The VSC biosensor responds in a dose-dependent manner and upon induction with 5.0 mM vanillin fluorescence of the sensor is increased more than 4-fold but further increase of signal is not possible as the E. coli cannot grow at higher vanillin concentrations. Detectability within a relatively narrow range of vanillin concentration may be a limitation in selecting for mutants that can produce very low (0.5 mM) or very high (5 mM) concentrations of vanillin. Transposing the genetic sensing construct into a vanillin-tolerant microorganism could potentially address toxicity issues. In this respect, the top seven up-regulated genes upon vanillin exposure of E. coli cells are conserved within members of the Enterobacteriaceae family including several strains from the genus Escherichia, Shigella, Salmonella and Enterobacter. The large molecular weight of lignin precludes ready uptake into microbial cells. The VSC biosensor will likely find optimal use in screening extracellular enzymes that convert lignin to vanillin (Fig. 1). Selection experiments could be carried out on lignin-containing agar plates or using emulsion encapsulation methodology [49]. Additionally, this system could find use in screening enzymes that produce vanillin from smaller cell-permeable precursors. Examples include vanillyl alcohol oxidase and carboxylic acid reductase that produce vanillin from precursors like creosol, vanillylamine and vanillic acid [50, 51]. Versatility of live cell biosensors is also restricted by relatively short cellular lifespans, requirement of specific conditions for growth and survival of microbial systems and restriction of using engineered or live microorganisms in various end products. However, these issues will not create any major challenge in using this biosensor as a host cell for screening lignin-degrading enzyme libraries.

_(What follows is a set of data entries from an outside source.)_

/-- The team's task is ended by trap or killed (R381): it issues nothing more and its held stores are discarded; FRESH_START ends the task
when nothing of the team is outstanding. -/
def State.killTeam (s : State) (id : ThreadId) (r : Raise) : State :=
  (s.dropHeld id.team).updTeam id.team fun tm => { tm with stop := .fresh id r }

/-- The record of a task ended by trap, and counter 9 (R381). -/
def State.reportKill (s : State) (id : ThreadId) (r : Raise) : State :=
  let s := s.trapEvent id r.cause r.addr
  match s.ctxOf id.team with
  | some c => s.countVf c.vf 9
  | none => s

/-- The blocks of the gang that a team belongs to; none outside a gang (R313). -/
def State.gangBlocks (s : State) (t : TeamId) : List BlockId :=
  match s.blockOf t with
  | none => []
  | some b => if b.gang = 0 then [] else (s.blocks.filter fun (_, b') => b'.ctx = b.ctx && b'.gang = b.gang).map (·.1)

/-- The teams of the gang that a team belongs to; none outside a gang (R313). -/
def State.gangTeams (s : State) (t : TeamId) : List TeamId :=
  let bs := s.gangBlocks t
  if bs.isEmpty then [] else (s.teams.filter fun (_, tm) => bs.contains tm.block).map (·.1)

/-- A team that a fault has stopped and that is not handled yet (R381, R390). -/
def Team.struck (t : Team) : Bool :=
  match t.stop with
  | .rolling _ _ | .fresh _ _ => true
  | _ => false

/-- Suspended teams of some blocks that run a task and have left their slots (R201). -/
def Susp.inGang (bs : List BlockId) (p : Susp) : Bool :=
  !p.kept && bs.contains p.saved.team.block && p.saved.team.task.isSome && !p.saved.team.struck

/-- The suspended teams of a gang that have left their slots are stopped with it: the gang's handling takes up their frames (R391). -/
def State.strikeSusps (s : State) (t : TeamId) (roll : Bool) (r : Raise) : State :=
  let bs := s.gangBlocks t
  let who := fun v : SavedTeam => (⟨v.id, ((v.threads.find? fun x => x.2.live).map (·.1)).getD 0⟩ : ThreadId)
  let strike := fun p : Susp => if p.inGang bs then
      { p with saved := { p.saved with team := { p.saved.team with
          stop := if roll then .rolling (who p.saved) r else .fresh (who p.saved) r } } } else p
  match s.ctxOf t with
  | none => s
  | some c => s.updCtx c fun x => { x with
      resumes := x.resumes.filter fun r => r.fromSnap || !(x.susp.any fun p => p.key = r.key && p.inGang bs)
      susp := x.susp.map strike }

/-- A fault of a gang member (R391): every team of the gang that runs a task is stopped, suspended ones too; guarded ones roll back in place,
and a gang with an unguarded running team is killed as a whole. Teams that a fault has stopped already are left as they are, and a team
without a task is handled alone (log entry 77). Until the gang is handled, a fatal fault, one that is not PEER_LOST, marks the
faulted member. -/
def State.gangFault (s : State) (id : ThreadId) (r : Raise) : State :=
  let s := match s.team id.team with
    | some tm => if r.cause = 0x17 then s else s.updBlock tm.block fun b => { b with lost := true }
    | none => s
  let run := (s.gangTeams id.team).filter fun t => (s.team t).any fun tm => tm.task.isSome && !tm.struck
  let who := fun t : TeamId => if t = id.team then id else ⟨t, ((s.liveIds t).head?.map (·.lane)).getD 0⟩
  let susps := ((((s.ctxOf id.team).bind s.ctx).map (·.susp)).getD []).filter (Susp.inGang (s.gangBlocks id.team))
  let s := if run.contains id.team then s else s.killTeam id r
  if (run.all fun t => (s.team t).any Team.guarded) && susps.all fun p => p.saved.team.guarded then
    (run.foldl (fun s t => s.updTeam t fun tm => { tm with stop := .rolling (who t) r }) s).strikeSusps id.team true r
  else (run.foldl (fun s t => s.killTeam (who t) r) s).strikeSusps id.team false r

/-- A gang none of whose teams waits any more to be handled is handled: its members answer again (R391). -/
def State.gangHandled (s : State) (t : TeamId) : State :=
  let bs := s.gangBlocks t
  if bs.isEmpty || s.teams.any (fun (_, tm) => bs.contains tm.block && tm.struck) then s
  else { s with blocks := tmap s.blocks fun i b => if bs.contains i then { b with lost := false } else b }

/-- A task ended by trap, which in a gang is a fatal fault of the gang (R381, R391). -/
def State.endByTrap (s : State) (id : ThreadId) (r : Raise) : State :=
  if (s.gangTeams id.team).isEmpty then s.killTeam id r else s.gangFault id r

/-- Counts of a shadow divergence (R152, R379), one for each thread that diverges in an issue (log entry 78); a divergence that strikes
is used up. -/
def State.countDivergence (s : State) (id : ThreadId) (r : Raise) : State :=
  match s.ctxOf id.team with
  | none => s
  | some c =>
    if r.cause = 0x20 && !r.defer then
      let s := { s with upsets := s.upsets.filter fun u => match u with
        | .shadow t _ _ _ => t ≠ id
        | _ => true }
      let s := s.updCtx c fun x => { x with vdiv := min (x.vdiv + 1) 0xFFFF }
      s.countVf c.vf 6
    else s

/-- SHADOW_DIVERGENCE, UNCORRECTABLE and PEER_LOST: rollback when guarded, kill when not, the gang as one unit
(R151, R390, R391). -/
def State.recover (s : State) (id : ThreadId) (r : Raise) : State :=
  let s := s.countDivergence id r
  if !(s.gangTeams id.team).isEmpty then s.gangFault id r
  else if (s.team id.team).any Team.guarded then s.updTeam id.team fun tm => { tm with stop := .rolling id r }
  else s.killTeam id r

/-! ## Entering an overlay -/

/-- Every live thread of the team exits because ENTRY cannot be reached (R370). -/
def State.entryFailed (s : State) (id : ThreadId) (cause info addr : Nat) : State :=
  let s := match s.ctxOf id.team with
    | none => s
    | some c => s.postEvent (vfFn c.vf) ⟨w32 (s.ctxReg c), 0, 1, s.clkw, cause, w32 info, BitVec.ofNat 64 addr⟩
  s.updThreads (s.liveIds id.team) fun t => { t with live := false, park := .ready }

/-- A thread reaches an entry or offset of a resident overlay (R369, R370): the thread as it goes on, or the trap to raise;
the trap is answered for handler and ENTRY too, where its meaning is `refusedEntry`'s. -/
def landing (o : Overlay) (tok : Nat) (t : Thread) (k : FillThen) : Except Raise Thread :=
  let at_ := fun off : Nat => ({ t with pc := ⟨BitVec.ofNat 16 tok, off⟩, park := .ready } : Thread)
  match k with
  | .call d e _ =>
    match o.entries[e]? with
    | none => .error (trapR 0x06 e 0)
    | some off =>
      .ok ({ at_ off with regs := (t.writeReg d 2 (pairOf t.pc.tok.toNat (t.pc.off + 2)) 0).regs })
  | .offset _ _ off => if o.len ≤ off then .error (trapR 0x06 off 0) else .ok (at_ off)
  | .handler e | .entry e =>
    match o.entries[e]? with
    | none => .error (trapR 0x06 e 0)
    | some off => .ok (at_ off)

/-- A handler or ENTRY that cannot be reached: the task ends with the trap's own cause, or the team's threads exit (R370). -/
def State.refusedEntry (s : State) (id : ThreadId) (k : FillThen) (r : Raise) : State :=
  match k with
  | .entry _ => if ((s.thread id).any (·.live)) then s.entryFailed id r.cause r.info r.addr else s
  | _ =>
    match s.thread id with
    | some t =>
      (s.updThread id fun t => { t with park := .ready }).endByTrap id ⟨t.cause.toNat, t.tinfo.toNat, t.taddr.toNat, none, t.defer⟩
    | none => s

/-- A thread lands at a handler or ENTRY. -/
def State.landEntry (s : State) (id : ThreadId) (o : Overlay) (k : FillThen) : State :=
  match s.thread id with
  | none => s
  | some t =>
    match landing o ((s.core id.team.core).tokenOf o) t k with
    | .ok t' => (s.updThread id fun _ => t').stampOverlay id.team.core o
    | .error r => s.refusedEntry id k r

/-- A commit is due before the instruction: the team's threads stop until it has taken place (R388). -/
def State.commitFirst (s : State) (t : TeamId) : State := s.updTeam t fun tm => { tm with commitDue := true }

/-- A thread parks in the target of a fill of an image (R361, R366). A held write of its task that the hoist's reads would wait for is
committed first (R227, R387). -/
def State.awaitFill (s : State) (id : ThreadId) (x : CtxId) (image : Nat) (k : FillThen) : State :=
  let s := if s.heldFor id.team [id] 0 then s.commitFirst id.team else s
  let (s, f) := s.demandFill id x image
  s.updThread id fun t => { t with park := .fill f image k }

/-- A thread goes to an image: at once when it is resident, else parked on its fill (R363, R366, R369, R370). `now` is what
happens when it is resident. -/
def State.reachImage (s : State) (id : ThreadId) (image : Nat) (k : FillThen) (now : State → Overlay → State) : State :=
  match s.ctxOf id.team with
  | none => s
  | some x =>
    match (s.core id.team.core).tagged x.vf (s.pasid x) image with
    | some o => if o.state = .resident then now s o else (s.stampOverlay id.team.core o).awaitFill id x image k
    | none => s.awaitFill id x image k

/-- A thread goes to the handler or ENTRY that an entry reference names. -/
def State.reachEntry (s : State) (id : ThreadId) (eref : Nat) (k : Nat → FillThen) : State :=
  s.reachImage id (erefImage eref) (k (erefEntry eref)) fun s o => s.landEntry id o (k (erefEntry eref))

/-! ## Traps -/

/-- A trap's registers written in the thread (R380): TCAUSE, TINFO, TADDR, and TLINK at the resume point. TLINKHI has 14 bits: of the
offset 16,384, at the end of an overlay of full length, it holds 0 (log entry 79). -/
def Thread.enterTrap (t : Thread) (r : Raise) : Thread :=
  let l := r.link.getD t.pc
  { t with cause := BitVec.ofNat 8 r.cause, inh := true, defer := r.defer, tinfo := w32 r.info,
           taddr := BitVec.ofNat 64 r.addr, tlinkLo := l.tok, tlinkHi := BitVec.ofNat 14 l.off, park := .ready }

/-- Causes that no handler takes (R380, R382). -/
def recoveryCause (c : Nat) : Bool := c = 0x17 || c = 0x20 || c = 0x21

/-- Taking a trap (R380): the recovery causes are handled by the recovery rules; without a handler, or in the handler, the
task ends; else the registers are saved and the thread goes to the handler's entry. -/
def State.deliver (s : State) (id : ThreadId) (r : Raise) : State :=
  match s.thread id, s.blockOf id.team with
  | some t, some b =>
    if recoveryCause r.cause then s.recover id r
    else if b.handler = 0 || t.inh then s.endByTrap id r
    else (s.updThread id fun t => t.enterTrap r).reachEntry id b.handler.toNat .handler
  | _, _ => s

/-- Several traps of one issue, in ascending tidx; a team that an earlier one stopped takes no further trap, but its divergences are
counted (R152). -/
def State.raises (s : State) : List (ThreadId × Raise) → State
  | [] => s
  | (id, r) :: rs =>
    let s := if (s.team id.team).any (fun tm => tm.stop = .running) then s.deliver id r else s.countDivergence id r
    s.raises rs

Inducible regulator-based whole-cell sensing systems are established as valuable analytical tools, which allow highly specific detection of target chemicals using fluorescent or bioluminescent reporters [32, 52–56]. While most of these biosensors were developed for environmental microbiology or bioremediation applications, inducible promoter-based sensing systems could be extremely useful in metabolic engineering applications including high-throughput screening of engineered enzyme libraries. Despite their vast potential, only a handful of small-molecule-inducible regulators (e.g. LacI) are well characterized and repeatedly used for a diverse range of applications. Development of additional inducible regulators can potentially provide newer biotechnology tools with innovative applications. The product inhibition approach used here could be potentially applied to identify putative promoter regions and develop biosensors for any chemical that exhibits partial toxicity to a microorganism with known genome sequence. Using a similar approach, Rogers et al. [32] developed four genetically encoded biosensors that respond to acrylate, glucarate, erythromycin and naringenin, and demonstrated the usage of glucarate biosensor for selecting superior enzyme variants from the glucarate biosynthesis pathway.